Before joining Generali, Donnet was the CEO of the Asia-Pacific region for the AXA Group from 2006, CEO of AXA Japan from 2003, and CEO of AXA for Southern Europe, the Middle East, Canada, and Latin America from 2001. Likewise, he acted as CEO of AXA RE for two years, and AXA Assicurazioni for three years. In fact, he kicked off his insurance career with AXA in France in 1985.
Donnet is a member of the Group Management Committee (GMC) of Assicurazioni Generali. He was chairman of AXA Japan from 2006, and also spent two years as chairman of AXA RE and AXA Corporate Solutions over the course of his time with the firm. He is also a co-founder and partner of HLD Private Equity, as well as a certified member of the Institut des Actuaires Français.
In November 2018, Generali became the seventh major firm to stop insuring the construction of new coal plants and mines, and stop accepting coal companies as new clients.
Following strong pressure from NGOs, the Board of Generali adopted a new coal exit policy on November 09, joining the ranks of AXA, Allianz, Zurich, Swiss Re, Munich Re and SCOR in limiting insurance support for coal.
“Generali’s move shows that coal is increasingly becoming uninsurable. The majority of global insurance companies with the expertise to lead in assessing and underwriting new power plants have now committed to end or limit insurance for new coal projects,” said Lucie Pinson, European coordinator of the Unfriend Coal campaign.
Generali’s stance is stronger than some others in that it will turn away from new coal projects and new client companies. However, it for now doesn’t exclude the coverage of existing coal projects like the policies of Allianz, AXA and Zurich have done. The Italian insurer’s policy also contains another loophole, which allows it to insure the modernisation and retrofitting of coal power plants owned by existing clients.

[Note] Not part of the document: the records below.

-- ==== Sys2Proof/Machine/SineTable.lean ====
section
/-!
DEFINITION. The sine every wave table holds after L2 (R134): e[i] = round(32,767 × sin(2π·i/1,024)).
-/

namespace Sys2Proof.Machine

/-- Entries 0 to 31 of the first quarter wave. -/
def sineQ0 : List Nat := [
  0, 201, 402, 603, 804, 1005, 1206, 1407, 1608, 1809, 2009, 2210, 2410, 2611, 2811, 3012,
  3212, 3412, 3612, 3811, 4011, 4210, 4410, 4609, 4808, 5007, 5205, 5404, 5602, 5800, 5998, 6195]

/-- Entries 32 to 63 of the first quarter wave. -/
def sineQ1 : List Nat := [
  6393, 6590, 6786, 6983, 7179, 7375, 7571, 7767, 7962, 8157, 8351, 8545, 8739, 8933, 9126, 9319,
  9512, 9704, 9896, 10087, 10278, 10469, 10659, 10849, 11039, 11228, 11417, 11605, 11793, 11980, 12167, 12353]

/-- Entries 64 to 95 of the first quarter wave. -/
def sineQ2 : List Nat := [
  12539, 12725, 12910, 13094, 13279, 13462, 13645, 13828, 14010, 14191, 14372, 14553, 14732, 14912, 15090, 15269,
  15446, 15623, 15800, 15976, 16151, 16325, 16499, 16673, 16846, 17018, 17189, 17360, 17530, 17700, 17869, 18037]

/-- Entries 96 to 127 of the first quarter wave. -/
def sineQ3 : List Nat := [
  18204, 18371, 18537, 18703, 18868, 19032, 19195, 19357, 19519, 19680, 19841, 20000, 20159, 20317, 20475, 20631,
  20787, 20942, 21096, 21250, 21403, 21554, 21705, 21856, 22005, 22154, 22301, 22448, 22594, 22739, 22884, 23027]

/-- Entries 128 to 159 of the first quarter wave. -/
def sineQ4 : List Nat := [
  23170, 23311, 23452, 23592, 23731, 23870, 24007, 24143, 24279, 24413, 24547, 24680, 24811, 24942, 25072, 25201,
  25329, 25456, 25582, 25708, 25832, 25955, 26077, 26198, 26319, 26438, 26556, 26674, 26790, 26905, 27019, 27133]

/-- Entries 160 to 191 of the first quarter wave. -/
def sineQ5 : List Nat := [
  27245, 27356, 27466, 27575, 27683, 27790, 27896, 28001, 28105, 28208, 28310, 28411, 28510, 28609, 28706, 28803,
  28898, 28992, 29085, 29177, 29268, 29358, 29447, 29534, 29621, 29706, 29791, 29874, 29956, 30037, 30117, 30195]

/-- Entries 192 to 223 of the first quarter wave. -/
def sineQ6 : List Nat := [
  30273, 30349, 30424, 30498, 30571, 30643, 30714, 30783, 30852, 30919, 30985, 31050, 31113, 31176, 31237, 31297,
  31356, 31414, 31470, 31526, 31580, 31633, 31685, 31736, 31785, 31833, 31880, 31926, 31971, 32014, 32057, 32098]

/-- Entries 224 to 256 of the first quarter wave. -/
def sineQ7 : List Nat := [
  32137, 32176, 32213, 32250, 32285, 32318, 32351, 32382, 32412, 32441, 32469, 32495, 32521, 32545, 32567, 32589,
  32609, 32628, 32646, 32663, 32678, 32692, 32705, 32717, 32728, 32737, 32745, 32752, 32757, 32761, 32765, 32766,
  32767]

/-- The first quarter wave, entries 0 to 256. -/
def sineQuarter : List Nat := sineQ0 ++ sineQ1 ++ sineQ2 ++ sineQ3 ++ sineQ4 ++ sineQ5 ++ sineQ6 ++ sineQ7

/-- Entry `i` of the sine of R134. -/
def sineEntry (i : Nat) : Int :=
  let k := i % 1024
  if k ≤ 256 then (sineQuarter.getD k 0 : Nat)
  else if k ≤ 512 then (sineQuarter.getD (512 - k) 0 : Nat)
  else if k ≤ 768 then - ((sineQuarter.getD (k - 512) 0 : Nat) : Int)
  else - ((sineQuarter.getD (1024 - k) 0 : Nat) : Int)

/-- Word `j` of a wave-table buffer that holds the sine (R167): entry 2j in the low half, 2j + 1 in the high half. -/
def sineWord (j : Nat) : Word :=
  BitVec.ofInt 16 (sineEntry (2 * j + 1)) ++ BitVec.ofInt 16 (sineEntry (2 * j))

end Sys2Proof.Machine
end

Greenpeace and the Unfriend Coal campaign have welcomed the new Generali policy as a sign that coal is increasingly becoming uninsurable. Greenpeace Italy climate campaigner, Luca Iacoboni, said: “With its new coal exclusion policy, Generali sent an important signal today: Coal is becoming uninsurable and should make room for the urgent energy transition towards 100% renewable energy.”
In 2021, Generali has updated its strategy for climate protection, extending the global insurer’s existing plan approved in 2018, by committing to significant action related to investment and underwriting activities – the company’s core businesses – and to a low-climate-impact future.
The company’s new goals, which were announced by Donnet, include:
- €8.5 billion to €9.5 billion in new green and sustainable investments between 2021 and 2025. This goal is in line with Generali’s previous target of €4.5 billion between 2019 and 2021, which it surpassed a year early. The group’s investments stood at €6 billion at the end of 2020.
- Increasingly restrictive exclusion criteria for the coal sector, moving toward a gradual but complete divestment in coal activities. The new strategy aims to completely phase out issuers who operate in the thermal coal sector in Organisation for Economic Cooperation and Development (OECD) member countries by 2030, and in the rest of the world by 2040.
- Gradual decarbonisation of the direct investment portfolio to reach carbon neutrality by 2050, consistent with the Paris Agreement’s goal to limit global warming to 1.5°C above preindustrial levels. As a 2025 intermediate target, the company intends to decrease carbon emissions for the corporate portfolio by 25% and will align its real estate portfolio to the 1.5°C pathway.